*** Opening Supplied entries ***

-- ==== Sys2Proof/Certificates/Slice0/Obligations.lean ====
section
/-! DEFINITION. The statements for the provers: what the manual's rules say of the part, one
`Obligations.<Name>` each. A statement of an effect gives the whole next state: the fields that
change, the Host Ports that change, and that every other field, port, record and byte of the Page
Memory stays. `tcGrant`, the model's own (log 4), is left to the arbiter's law. -/

open Sys2Proof Sys2Proof.Machine Sys2Proof.Safety

/-! ### The step -/

/-- A step takes the command at the front of the queue and runs it on the queue's rest. -/
def Obligations.StepTakesTheFront : Prop :=
  ∀ (c : Instr) (rest : List Instr) (s : State),
    step { s with pending := c :: rest } = exec c { s with pending := rest }

/-- No command is refused, none touches the queue of waiting commands, and only the commands that
make a transfer of the Page Memory, a host write at a window byte or a cursor data port among them
(log 25), can stop with the model's one fault (log 18). -/
def Obligations.CommandsLeaveTheQueue : Prop :=
  ∀ (c : Instr) (s : State),
    (∀ r, exec c s ≠ .refused r) ∧
    (∀ t, exec c s = .next t → t.pending = s.pending) ∧
    (∀ f, exec c s = .fault f →
      (∃ p k acc, c = .w0DirectViewAccess p k acc) ∨ (∃ p w acc, c = .cursorDataPortAccess p w acc) ∨
      (∃ p off v, c = .hostLocationWrite p off v ∧
        (off.val < 64 ∨ off.val = 0x40 ∨ off.val = 0x44)) ∨ c = .scrubStepEnd ∨ c = .copyPageReadEnd ∨
      c = .copyPageWriteEnd ∨ c = .hold ∨ c = .readMem ∨ c = .writeMem)

/-- While RST is asserted nothing is taken but its release and the levels of PRST (log 22); a host
read gives no byte and ATN is low. -/
def Obligations.NothingIsTakenInReset : Prop :=
  (∀ (c : Instr) (s : State), s.rst = true → c ≠ .rstRelease →
    (∀ p, c ≠ .prstAssertion p) → (∀ p, c ≠ .prstDeassertion p) → exec c s = .next s) ∧
  (∀ (s : State) (p : Port) (off : Nat), s.rst = true →
    readAt s p off = none ∧ atnAt s p = false)

/-! ### Pins -/

/-- What a device reset leaves in every record and block. A byte of the Page Memory may change only
where the zero-fill or the page write in progress, or the WRITE_MEM that has the grant, was to store
it, and then to the byte it was to store (log 7). -/
def Obligations.DeviceResetValues : Prop :=
  ∀ s : State, s.rst = false → ∃ t, exec .deviceReset s = .next t ∧
    (∀ b, recAt t b = ⟨0, none⟩) ∧ (∀ pg, entryAt t pg = .scrub) ∧ (∀ id, offerAt t id = none) ∧
    t.dir = [] ∧ (∀ p, countsAt t p = ⟨0, 0⟩) ∧ t.pendingTicks = 0 ∧ t.walkList = [] ∧
    t.tcLast = .maintenance ∧ t.freeList = [] ∧
    t.scrubQueue.length = 8192 ∧ (∀ pg : PageNo, t.scrubQueue[pg.val]? = some pg) ∧
    t.memLast = .maintenance ∧ (∀ p, jobAt t p = none) ∧ t.page = none ∧ t.nextKind = .scrub ∧
    t.lastCopy = .d ∧ t.reports = [] ∧ t.paused = false ∧ t.maint = .idle ∧ t.hold = false ∧
    (∀ p, perGet t.cfg.bufQuota p = 256 ∧ perGet t.cfg.pageQuota p = 2048 ∧
      perGet t.cfg.policy p = .report) ∧
    t.cfg.offerTicks = 1000 ∧ t.cfg.recallTicks = 500 ∧ t.cfg.tickDiv = 62 ∧
    (∀ p, (portAt t p).state = .detached ∧ (portAt t p).lastCause = .none ∧
      (portAt t p).w0 = .empty ∧ (portAt t p).w1 = .empty ∧ (portAt t p).saved = .empty ∧
      (portAt t p).queue = [] ∧ (portAt t p).lost = false ∧ (portAt t p).fault = none ∧
      (portAt t p).enables = ⟨false, false, false, false⟩ ∧ (portAt t p).dataOut = none ∧
      (portAt t p).prst = (portAt s p).prst ∧
      (portAt t p).cmd = ⟨.idle, List.replicate 16 0, 0, List.replicate 16 0, 0,
        List.replicate 12 0, false⟩) ∧
    t.rst = true ∧ t.underway = none ∧ t.pending = s.pending ∧
    (∀ x, memRead t.mem x ≠ memRead s.mem x →
      (∃ pg, s.page = some (.scrub pg false) ∧ pg.val * 64 ≤ x ∧ x < pg.val * 64 + 64 ∧
        memRead t.mem x = 0) ∨
      (∃ p bytes pg, s.page = some (.copyWrite p bytes false) ∧ copyDest s p = some pg ∧
        pg.val * 64 ≤ x ∧ x < pg.val * 64 + bytes.length ∧
        memRead t.mem x = bytes.getD (x - pg.val * 64) 0) ∨
      (∃ ps pg off n b nx, MaintReady s .writeMem ps ∧ memoryParams ps = .ok (pg, off, n) ∧
        entryAt s pg = .chained b nx ∧
        pg.val * 64 + off ≤ x ∧ x < pg.val * 64 + off + n ∧
        memRead t.mem x = ps.getD (4 + (x - (pg.val * 64 + off))) 0))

*** Closing Supplied entries ***

Problem = Reproduce every line of the records containing the string "idle".

Reply =
    t.lastCopy = .d ∧ t.reports = [] ∧ t.paused = false ∧ t.maint = .idle ∧ t.hold = false ∧
      (portAt t p).cmd = ⟨.idle, List.replicate 16 0, 0, List.replicate 16 0, 0,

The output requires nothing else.